Love’s holiday is nearly here, and we are combining both restaurants for one giant celebration of all of your big hearts.
Join us for seatings at 5, 7 and 9 o’clock for three courses of extravagance, plus complimentary Champagne.
The meal involves optional wine pairings and supplements as well. $110 per person. While the meal, service and experience is identical in both restaurants, please make reservations at your preferred location (note: the two restaurants are physically connected to each other).
Visit the websites, blackcatboulder.com or brambleandhare.com to secure seating, or call Black Cat at 303-444-5500, or Bramble & Hare at 303-444-9110.
It’s a treasured tradition at our restaurants. We look forward to making it special for you.
Cold Snaps Benefit Soil, Crops and Livestock
We didn’t get Polar Vortexed in Colorado, like they did in the Upper Midwest. But we shivered into Subzero Land for a spell earlier this month, and while it didn’t exactly turn the farming part of our lives into a knee-slapping jolly time we are not complaining.
Most farmers welcome deep freezes, as long as they take place in the depths of winter. When temperatures dive far enough, they kill many of the pests that burrowed underground for warmth during the cold season. As organic and biodynamic farmers, we embrace all of the natural help we can get to battle the many bugs that looooove our diversity of plants. So thanks, -11°.
In addition, the freeze-thaw cycle can help soften soils, which is helpful in the spring when we start planting again.
On the other hand, if the temperatures are too frigid the cold can harm the winter wheat — and we do have the grain ready to spring up once things begin to warm. We think the deep freeze wasn’t forbidding enough, however, to hobble our crop.
Cold Compels Livestock to Frolic with Abandon. Winter — Their Favorite Season
The fields can benefit from Arctic teases. And those cold blasts invigorate the livestock as well. Our heritage pigs, sheep and Akbash guard dogs are bred to withstand, and even prefer, cold weather. These animals’ comfort in the depths of winter played a big role in our decision to incorporate them into our farm. In short, they are built to endure Mother Nature’s extremes.

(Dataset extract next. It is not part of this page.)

-- ==== Sys2Proof/Machine/Core.lean ====
section
/-! DEFINITION. The model behind the host's interface. -/

def Sys2Proof.core : Host.Core := { State := Sys2Proof.Machine.State, Fault := Sys2Proof.Machine.Fault, Refusal := Sys2Proof.Machine.Refusal, step := Sys2Proof.Machine.step, reset := Sys2Proof.Machine.State.reset }
end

It’s during Boulder’s average winter days and nights, when temperatures reach the mid-40s in the afternoons and sink to the 20s at night, that our animals are at their friskiest. That’s when they play with abandon. It’s only during the coldest spells that they might snuggle together for longer spells in hay (all of our shelters are filled with hay). During summer’s most sweltering afternoons, they often lie down in tall grasses, or find the many sources of water that dot our farm.
The New Greenhouse Offers Bounty of New Opportunity for Farm
Those temperatures the animals love — 20s to 40s — are too cold for seeds to germinate or seedlings to root and thrive. We have relied upon row cover to get us through the winter in years past, and it works swimmingly. It protects the roots of greens just enough to permit them life during the winter. When the soil warms, they rise fast.

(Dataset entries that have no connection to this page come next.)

/-- A JOY whose axes have all been seen finds both raw-value gates closed (R131). -/
theorem exec_joy_of_seen {a : Axes} {s : State} (h : s.joy = a) : exec (.joy a) s = .next s := by
  subst h
  have haim : joyAim s.joy s = s := by simp [joyAim, aimChanged_iff]
  have hdrive : joyDrive s.joy s = s := by simp [joyDrive, driveChanged_iff]
  rw [exec_joy, haim, hdrive]

/-! ### PUBP (R143, R144) -/

/-- PUBP on a clean command (R143). -/
theorem exec_pubp_clean {s : State} (h : s.dirty = false) : exec .pubp s = .next s :=
  if_pos h

/-- PUBP on a changed command (R143). -/
theorem exec_pubp_dirty {s : State} (h : s.dirty = true) :
    exec .pubp s = .next { s.emit s.cmd.record with dirty := false } :=
  if_neg (by simp [h])

/-- The tag byte of an INFL record (30_encoding.md R79). -/
theorem Tag.byte_eq (t : Tag) : t.byte = if t = .position then 0x01 else 0x00 := by
  cases t <;> rfl

/-- Settles O40: the record PUBP emits is CMD's, whose tag travels as a byte. -/
theorem publicationHappensOnlyWhenDirty : Obligations.PublicationHappensOnlyWhenDirty := by
  refine fun s => ⟨exec_pubp_clean, fun h => ?_⟩
  rw [exec_pubp_dirty h, ← Tag.byte_eq]
  rfl

/-- PUBP leaves DIRTY clear and the last-seen axes alone. -/
theorem exec_pubp_leaves (s : State) :
    ∃ t, exec .pubp s = .next t ∧ t.dirty = false ∧ t.joy = s.joy := by
  cases h : s.dirty with
  | false => exact ⟨s, exec_pubp_clean h, h, rfl⟩
  | true => exact ⟨_, exec_pubp_dirty h, rfl, rfl⟩

/-- Settles O35: after JOY its axes have been seen, and PUBP leaves the command clean and the axes seen. -/
theorem repeatedJoyIsAbsorbed : Obligations.RepeatedJoyIsAbsorbed := by
  intro a s
  obtain ⟨t, hjoy, hseen⟩ : ∃ t, exec (.joy a) s = .next t ∧ t.joy = a := ⟨_, exec_joy a s, rfl⟩
  obtain ⟨u, hpubp, hclean, hkept⟩ := exec_pubp_leaves t
  have hagain : exec (.joy a) t = .next t := exec_joy_of_seen hseen
  refine ⟨?twice, ?published, ?thenPublished⟩
  case twice => rw [execAll_cons hjoy, execAll_cons hagain, execAll_cons hjoy]
  case published =>
    rw [execAll_cons hjoy, execAll_cons hpubp, execAll_cons (exec_joy_of_seen (hkept.trans hseen)),
      execAll_cons (exec_pubp_clean hclean), execAll_cons hjoy, execAll_cons hpubp]
  case thenPublished => rw [execAll_cons hjoy, execAll_cons hagain, execAll_cons hjoy]

end Sys2Proof.Machine
end

section
/-! The Mode State Machine's operation (spec/45_mode.md): what TSTA writes, and the publication it makes the next
PUBP emit. -/

namespace Sys2Proof.Machine

/-! ### TSTA (R148) -/

/-- TSTA in one equation: the mode its operand selects, the tag of that mode, and DIRTY. -/
theorem exec_tsta (t : Byte) (s : State) :
    exec (.tsta t) s = .next { s with
      mode := modeOfStatus (boolOperand t)
      cmd := { s.cmd with tag := (modeOfStatus (boolOperand t)).tag }
      dirty := true } := rfl

/-- A tracking status that is not the zero byte is true (30_encoding.md R69). -/
theorem modeOfStatus_of_ne_zero {t : Byte} (h : t ≠ 0) : modeOfStatus (boolOperand t) = .track :=
  if_pos (bne_iff_ne.mpr h)

/-- Settles O41: the operand, zero or not, decides the mode, and the mode its tag. -/
theorem trackingStatusSelectsModeAndTag : Obligations.TrackingStatusSelectsModeAndTag := by
  intro t s
  refine ⟨fun hzero => ?search, fun hne => ?track⟩
  case search => subst hzero; exact exec_tsta 0 s
  case track => rw [exec_tsta, modeOfStatus_of_ne_zero hne]; rfl

/-! ### TSTA, then PUBP (R149, R151) -/

/-- TSTA marks the command as changed whatever it was before, so the PUBP after it publishes the command once,
under the new tag. -/
theorem execAll_tsta_pubp (t : Byte) (s : State) :
    execAll [.tsta t, .pubp] s = .next { s with
      mode := modeOfStatus (boolOperand t)
      cmd := { s.cmd with tag := (modeOfStatus (boolOperand t)).tag }
      dirty := false
      outPort := s.outPort ++
        [Command.record { s.cmd with tag := (modeOfStatus (boolOperand t)).tag }] } := by
  rw [execAll_cons (exec_tsta t s), execAll_cons (exec_pubp_dirty rfl)]
  rfl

But last year we decided to add a large, sturdy greenhouse to our operation, and as of last month it’s up and running. The greenhouse will let us create our own starts (seedlings we plant in the soil once it’s warm enough outside) for a range of plants, including tomatoes, peppers, leeks, eggplants and cucumbers.

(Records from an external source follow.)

-- ==== Sys2Proof/Syntax.lean ====
section
/-! DEFINITION. The syntax: the host commands, one constructor per row of spec/opcode_table.json, and the assembler's
statements (30_encoding.md R303, R308, R330 to R333). -/

namespace Sys2Proof

/-- The lane width W (00_scope.md R13). -/
inductive LaneWidth where
  | x1 | x2 | x4
  deriving DecidableEq, Repr, Inhabited

/-- W as a number. -/
def LaneWidth.lanes : LaneWidth → Nat
  | .x1 => 1
  | .x2 => 2
  | .x4 => 4

/-- The host commands (30_encoding.md R303). An operand has exactly the width of its field (R302), so every term is
an instruction some command word spells. -/
inductive Instr where
  /-- SETCS a (40_line_driver.md R410). -/
  | setcs (a : Bool)
  /-- PULSEW x1, v (41_bitbang_engine.md R461). -/
  | pulsewX1 (v : BitVec 1)
  /-- PULSEW x2, v (R461). -/
  | pulsewX2 (v : BitVec 2)
  /-- PULSEW x4, v (R461). -/
  | pulsewX4 (v : BitVec 4)
  /-- PULSER x1 (R471). -/
  | pulserX1
  /-- PULSER x2 (R471). -/
  | pulserX2
  /-- PULSER x4 (R471). -/
  | pulserX4
  /-- PULSEFD x1, v (R481). -/
  | pulsefdX1 (v : BitVec 1)
  /-- PULSEFD x2, v (R481). -/
  | pulsefdX2 (v : BitVec 2)
  /-- PULSEFD x4, v (R481). -/
  | pulsefdX4 (v : BitVec 4)
  /-- DUMMY n (R491). -/
  | dummy (n : BitVec 16)
  /-- SENDCMD b (42_lane_transfer.md R510). -/
  | sendcmd (b : Byte)
  /-- READBYTE (R520). -/
  | readbyte
  /-- READDUALBYTE (R521). -/
  | readdualbyte
  /-- READQUADBYTE (R522). -/
  | readquadbyte
  /-- READBYTES l (R540). -/
  | readbytes (l : BitVec 16)
  /-- READDUALBYTES l (R541). -/
  | readdualbytes (l : BitVec 16)
  /-- READQUADBYTES l (R542). -/
  | readquadbytes (l : BitVec 16)
  /-- IDENTIFY (43_nand_protocol.md R601). -/
  | identify
  /-- LOADPAGE row (R611). -/
  | loadpage (row : BitVec 24)
  /-- QREAD col, l (R621). -/
  | qread (col : BitVec 16) (l : BitVec 16)
  deriving DecidableEq, Repr, Inhabited

/-- An assembler statement as it is written, operands not yet checked against their fields (30_encoding.md R330), and
the pseudo-instructions (R331 to R333). -/
inductive Stmt where
  | setcs (a : Nat)
  | pulsew (w : LaneWidth) (v : Nat)
  | pulser (w : LaneWidth)
  | pulsefd (w : LaneWidth) (v : Nat)
  | dummy (n : Nat)
  | sendcmd (b : Nat)
  | readbyte
  | readdualbyte
  | readquadbyte
  | readbytes (l : Nat)
  | readdualbytes (l : Nat)
  | readquadbytes (l : Nat)
  | identify
  | loadpage (row : Nat)
  | qread (col : Nat) (l : Nat)
  | sendaddr24 (a : Nat)
  | sendaddr16 (c : Nat)
  | rawidentify
  | pageread (row : Nat)
  deriving DecidableEq, Repr, Inhabited

end Sys2Proof
end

It will lengthen our season in general, and even provide us the tools to experiment with things like hothouse tomatoes during the winter.
For now, tomatoes on plates at the restaurants between roughly mid-October and sometime in July are tomatoes we grew and then preserved: freezing, pickling, dehydrating, turning to sauce. Would we appreciate the option of offering homegrown tomatoes in April? Why, yes indeed.
But we won’t buy them — we are farmers. If we can cultivate ripe tomatoes in April in our greenhouse, however, we’re in. First, we’ve got to experiment and make sure we like ‘em. As a combination of chefs and farmers, flavor comes first for all things Black Cat.
Our Akbash guard dogs are waaaaay into the environs surroundiing the greenhouse. Check out Luna, sleeping in the sun-warmed wood chips, and Theo (short for Thelonious Monk), taking a nap in front of the greenhouse. Good doggies!